(Records from a collection)

/-- VERIFY_DONE (R72 to R74): the security engine's result. `us` is the time spent in VERIFY. -/
def execVerifyDone (us : Nat) (s : State) : Out :=
  finish s <|
    if s.ready ≠ .verify then s
    else
      let img := s.staged
      let (result, step, checked) := verifyImage img s.boot.latched s
      let t := (s.setFld BOOT.STAT_RESULT result).setFld BOOT.STAT_STEP step
      let t := (t.setFld BOOT.STAT_OWNER_CHECKED (b2n checked)).setFld BOOT.LAST_TIME_VERIFY_US us
      let fw := imgField img 0x18 4
      let level := imgField img 0x1C 1
      if result = 1 then
        hifReset { t with
          ready := .init
          boot := { t.boot with image := some ⟨fw, level, sha256 (img.take (imgField img 0x0C 4)), imgSections img⟩ } }
      else
        let back := decide (result = 2) && s.boot.fromQuarantine
        let cls := if result = 2 then (if back then 0 else 1) else 6
        let t := t.record 0x06 cls (level * 256 + step * 16 + result) fw
        let t := if result = 2 then (if back then t else t.raise Pg.boot 0) else t.raise Pg.boot 1
        hifReset (releaseStaging { t with ready := if result = 2 ∧ back = false then .waitImage else .quarantine, boot := {} })

/-! ### INIT (R75 to R77, R145, R425, R426) -/

/-- Gallery offset of the control partition: bank group 14 on (R428). -/
def controlBase : Nat := 58720256

/-- The control partition as step 1 loads it: CTRL_CODE and CTRL_DATA payloads at their LOAD offsets, everything else zero (R75). -/
def loadControl (img : List Byte) (l : List (Nat × Nat × Nat × Nat)) : List Host.Cell :=
  (l.filter (fun e => e.1 = 1 ∨ e.1 = 2)).foldl (fun m e =>
    Memory.write m (controlBase + e.2.2.2) ((img.drop e.2.1).take e.2.2.1)) []

/-- The microcode stores as step 1 loads them (R62, R75): store LOAD [31:24] takes the MiB of that number. -/
def loadEngines (img : List Byte) (l : List (Nat × Nat × Nat × Nat)) : List Host.Cell :=
  (l.filter (fun e => e.1 = 3)).foldl (fun m e =>
    Memory.write m (e.2.2.2 / 2 ^ 24 * 2 ^ 20 + e.2.2.2 % 2 ^ 24) ((img.drop e.2.1).take e.2.2.1)) []

/-- TMB's message firmware as step 1 loads it (R62, R75). -/
def loadTime (img : List Byte) (l : List (Nat × Nat × Nat × Nat)) : List Host.Cell :=
  (l.filter (fun e => e.1 = 4)).foldl (fun m e => Memory.write m e.2.2.2 ((img.drop e.2.1).take e.2.2.1)) []

/-- Registers that step 5 of INIT keeps: KPR's, BOOT.STAT, BOOT.LAST_TIME and SEC.FUSE_STAT by R75, the counter's increment by R160; and what
shows state that its own rules give and a page's reset does not move: the lanes' and ports' STAT, calibration and eye, PCIE.LINK, the
stacks' training (log entry 51). -/
def initStays (key : Nat) : Bool :=
  let a := key % 0x1000000
  let page := a / 0x1000
  let off := a % 0x1000
  page = 0x1 || a = 0x2050 || a = 0x2068 || a = 0x30D8 || a = PTP.INCR_INCR.key || a = PTP.FREQ_ADJ_PPB.key || a = 0x108040
    || (decide (0x110 ≤ page ∧ page < 0x128) && (off = 0x40 || off = 0x48 || off = 0x50))
    || (decide (0x100 ≤ page ∧ page < 0x104) && off = 0x68) || (decide (0x104 ≤ page ∧ page < 0x108) && off = 0x58)
    || (decide (0x900 ≤ page ∧ page < 0x902) && off = 0x70)

/-- One register default of the DEFAULTS section: the writable fields, in effect and in the shadow copy; an entry with a reserved or excluded
value is not applied (R7). -/
def applyDefault (s : State) (e : Nat × Reg) : State :=
  match registerAt e.1 with
  | none => s
  | some (_, n, r, _) =>
    let key := s.keyAt e.1 r n
    let put (v : Reg) : Reg := r.fields.foldl (fun v f =>
      if f.acc = .rw ∨ f.acc = .rws then withBits v f.lo f.w (bitsOf e.2 f.lo f.w) else v) v
    if r.accepts e.2 = false then s else (s.setReg key (put (s.reg key))).setShadow key (put (s.shadowReg key))

/-- HBMn.TRAIN after step 2. -/
def showTrain (n result channel us repairs : Nat) (s : State) : State :=
  let t := (s.setFld (HBM.TRAIN_RESULT n) result).setFld (HBM.TRAIN_FAIL_CH n) channel
  (t.setFld (HBM.TRAIN_TIME_US n) us).setFld (HBM.TRAIN_REPAIRS n) (min 255 repairs)

/-- Training fails (R426): HBMn.TRAIN of the failing stack names its channel, whose number nothing but the command gives. What the other stack,
brought up with it, shows as RESULT the spec does not say: not run or pass, a free value (log entry 102). -/
def trainFails (n channel us repairs : Nat) (s : State) : State :=
  let (b, t) := s.freeBool
  showTrain n 2 channel us (repairs / 256 ^ n % 256) (showTrain (1 - n) (b2n b) 0 us (repairs / 256 ^ (1 - n) % 256) t)

/-- Training succeeds (R425): the stacks hold zeros with valid codes and refresh runs. -/
def trained (us repairs : Nat) (s : State) : State :=
  let t := { s with hbm := [], poison := [] }
  startRefresh (showTrain 1 1 0 us (repairs / 256) (showTrain 0 1 0 us (repairs % 256) t))

/-- INIT fails at a step (R76): RESULT, STEP, class 7, a fault record, HALTED. `detail` is the record's second word. -/
def initFails (step us detail : Nat) (s : State) : State :=
  let t := (s.setFld BOOT.STAT_RESULT 8).setFld BOOT.STAT_STEP step
  let t := (t.setFld BOOT.LAST_TIME_INIT_US us).record 0x07 7 step detail
  halt { t.raise Pg.boot 2 with boot := {} }

/-- Steps 1 and 3 of INIT: the sections are where they belong and the rest of the Gallery is clear, with new check bits (R66, R75). -/
def loaded (s : State) : State :=
  let l := match s.boot.image with
    | some i => i.sections
    | none => []
  { s with gallery := loadControl s.staged l, engineCode := loadEngines s.staged l, timeCode := loadTime s.staged l, badWords := [], wbacks := [] }

/-- INIT fails at a step, those before it done (R76, R425): from step 3 on the stacks are trained, from step 4 on the Gallery is clear. -/
def initFailsAt (step us trainUs repairs : Nat) (s : State) : State :=
  let t := if 3 ≤ step then trained trainUs repairs s else s
  initFails step us 0 (if 4 ≤ step then loaded t else t)

/-- INIT fails in training (R76, R426): the record names the stack and holds its TRAIN. -/
def initTrainFails (n channel us trainUs repairs : Nat) (s : State) : State :=
  let t := trainFails n channel trainUs repairs s
  initFails 2 us ((t.reg (Pg.hbm n + 0x70)).toNat * 4 + 2 * n) t

/-- Step 5's page reset: what R75 keeps stays, every other register and unit is at reset, retired and frozen engines stay so. -/
def resetPages (s : State) : State :=
  keepRetired s { dropUnits s with regs := resetRegs initStays true s.regs }

/-- The lanes of port `n` are calibrated when step 4 of INIT ends (R75): codes that no LANE_CAL_DONE gave are free values. -/
def calibrate (n : Nat) (s : State) : State :=
  if (s.lane n).calibrated then s
  else
    let t := (List.range 4).foldl (fun t m =>
      let (w, u) := t.freeWord
      setCal (4 * n + m) (BitVec.ofNat 24 w.toNat) u) s
    t.setLane n { t.lane n with calibrated := true }

/-- Port `n` as INIT leaves it (R75, R189, R202): calibrated, OFF while ENABLE is 0, in DEEP_REST where DEFAULTS set it, else past CAL; one that
trained at another speed than its settings now give begins again. A SPEED that DEFAULTS set is in effect at once, with the taps that DEFAULTS
or reset give and not that speed's own: R192 and R194 speak of commits only (DESIGN CHOICE, log entry 89). -/
def bringPort (t : State) (n : Nat) : State :=
  let u := calibrate n t
  let st := u.fld (LANE.STAT_STATE n)
  let speed := u.fld (LANE.CFG_SPEED n)
  let u :=
    if u.fld (PG_CTRL_ENABLE (Pg.lane n)) = 0 then enterLane n 0 (setAllCdr n false (u.setLane n {}))
    else if u.fld (LANE.CFG_DEEP_REST n) = 1 then (if st = 7 then u else enterLane n 7 (setAllCdr n false u))
    else if st = 0 ∨ st = 1 ∨ st = 7 ∨ u.fld (MAC.STAT_SPEED n) ≠ speed then enterLane n 2 u
    else u
  showFrozen n (u.setFld (MAC.STAT_SPEED n) speed)

/-- Every unit whose state follows a register shows what DEFAULTS made of it: bays, engines and ports (R189, R287, R479). -/
def bringUnits (s : State) : State :=
  let t := (List.range 16).foldl (fun u n => showBay n u) s
  let t := (List.range 8).foldl (fun u n => showMze n u) t
  (List.range 4).foldl bringPort t

/-- Entry to READY (R77, R42, R86, R368): Full Span, or Quiet Span under the throttle; the watchdogs start. Where a bay or engine stays retired
DEGRADED follows in the next cycle (R467). Every port reports the groups that PTP joins (R204). -/
def enterService (s : State) : State :=
  let t := idleAll { s with sec := { s.sec with measured := List.replicate 32 0, count := 0 }, scrub := [] }
  let t := { t with kpr := { t.kpr with progress := (List.range 4).foldl (fun m c => Store.put m 0 c s.cyc) t.kpr.progress }, span := {} }
  let t := if t.fld KPR.THERM_STAT_THROTTLE = 1 then (t.setFld DSP.SPAN_STAT_CURRENT 2).setFld DSP.SPAN_STAT_THERMAL 1 else t
  (List.range 4).foldl (fun u x => reportGroups x 4 (u.groups x) u) (startPorts { t with ready := .ready })

/-- INIT_DONE (R75 to R77): every step completes, or one fails. `us` is the time in INIT, `trainUs` that of training, `repairs` the mapped
lanes of stack 0 plus 256 times those of stack 1, `defaults` what the firmware reads from the DEFAULTS section. -/
def execInitDone (us trainUs repairs : Nat) (defaults : List (Nat × Reg)) (fail : Option InitFail) (s : State) : Out :=
  finish s <|
    if s.ready ≠ .init then s
    else match fail with
      | some f =>
        if f.step = 2 then initTrainFails f.stack.val f.channel.val us trainUs repairs s
        else initFailsAt f.step us trainUs repairs s
      | none =>
        let l := match s.boot.image with
          | some i => i.sections
          | none => []
        let t := setMasks (showFuses ((resetPages (trained trainUs repairs (loaded s))).setFld BOOT.LAST_TIME_INIT_US us))
        let t := showHot t
        let t := if l.any (fun e => e.1 = 5) then defaults.foldl applyDefault t else t
        enterService (bringUnits t)

/-- INIT_STEP_TIMEOUT (R76, R426): a step of INIT exceeds its budget; in training the command names the stack and the channel. -/
def execInitStepTimeout (step : InitStop) (us : Nat) (s : State) : Out :=
  finish s <|
    if s.ready ≠ .init then s
    else if step.step.val = 1 then initTrainFails step.stack.val step.channel.val us step.trainUs step.repairs s
    else initFailsAt (step.step.val + 1) us step.trainUs step.repairs s

/-! ### Fuses (R82 to R84) -/

/-- The thermometer bits a rollback advance blows, lowest first (R82). -/
def State.rollbackBits (s : State) : List Nat :=
  let level := match s.boot.image with
    | some i => i.level
    | none => 0
  (List.range (level - s.rollback)).map (fun i => 640 + s.rollback + i)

> [Task instructions]
Output the lines above between the one holding "match registerAt e.1 with" and the one holding "(t.setFld (HBM.TRAIN_TIME_US n)", inclusive, with nothing before or after them.

> [Answer below]
  match registerAt e.1 with
  | none => s
  | some (_, n, r, _) =>
    let key := s.keyAt e.1 r n
    let put (v : Reg) : Reg := r.fields.foldl (fun v f =>
      if f.acc = .rw ∨ f.acc = .rws then withBits v f.lo f.w (bitsOf e.2 f.lo f.w) else v) v
    if r.accepts e.2 = false then s else (s.setReg key (put (s.reg key))).setShadow key (put (s.shadowReg key))

/-- HBMn.TRAIN after step 2. -/
def showTrain (n result channel us repairs : Nat) (s : State) : State :=
  let t := (s.setFld (HBM.TRAIN_RESULT n) result).setFld (HBM.TRAIN_FAIL_CH n) channel
  (t.setFld (HBM.TRAIN_TIME_US n) us).setFld (HBM.TRAIN_REPAIRS n) (min 255 repairs)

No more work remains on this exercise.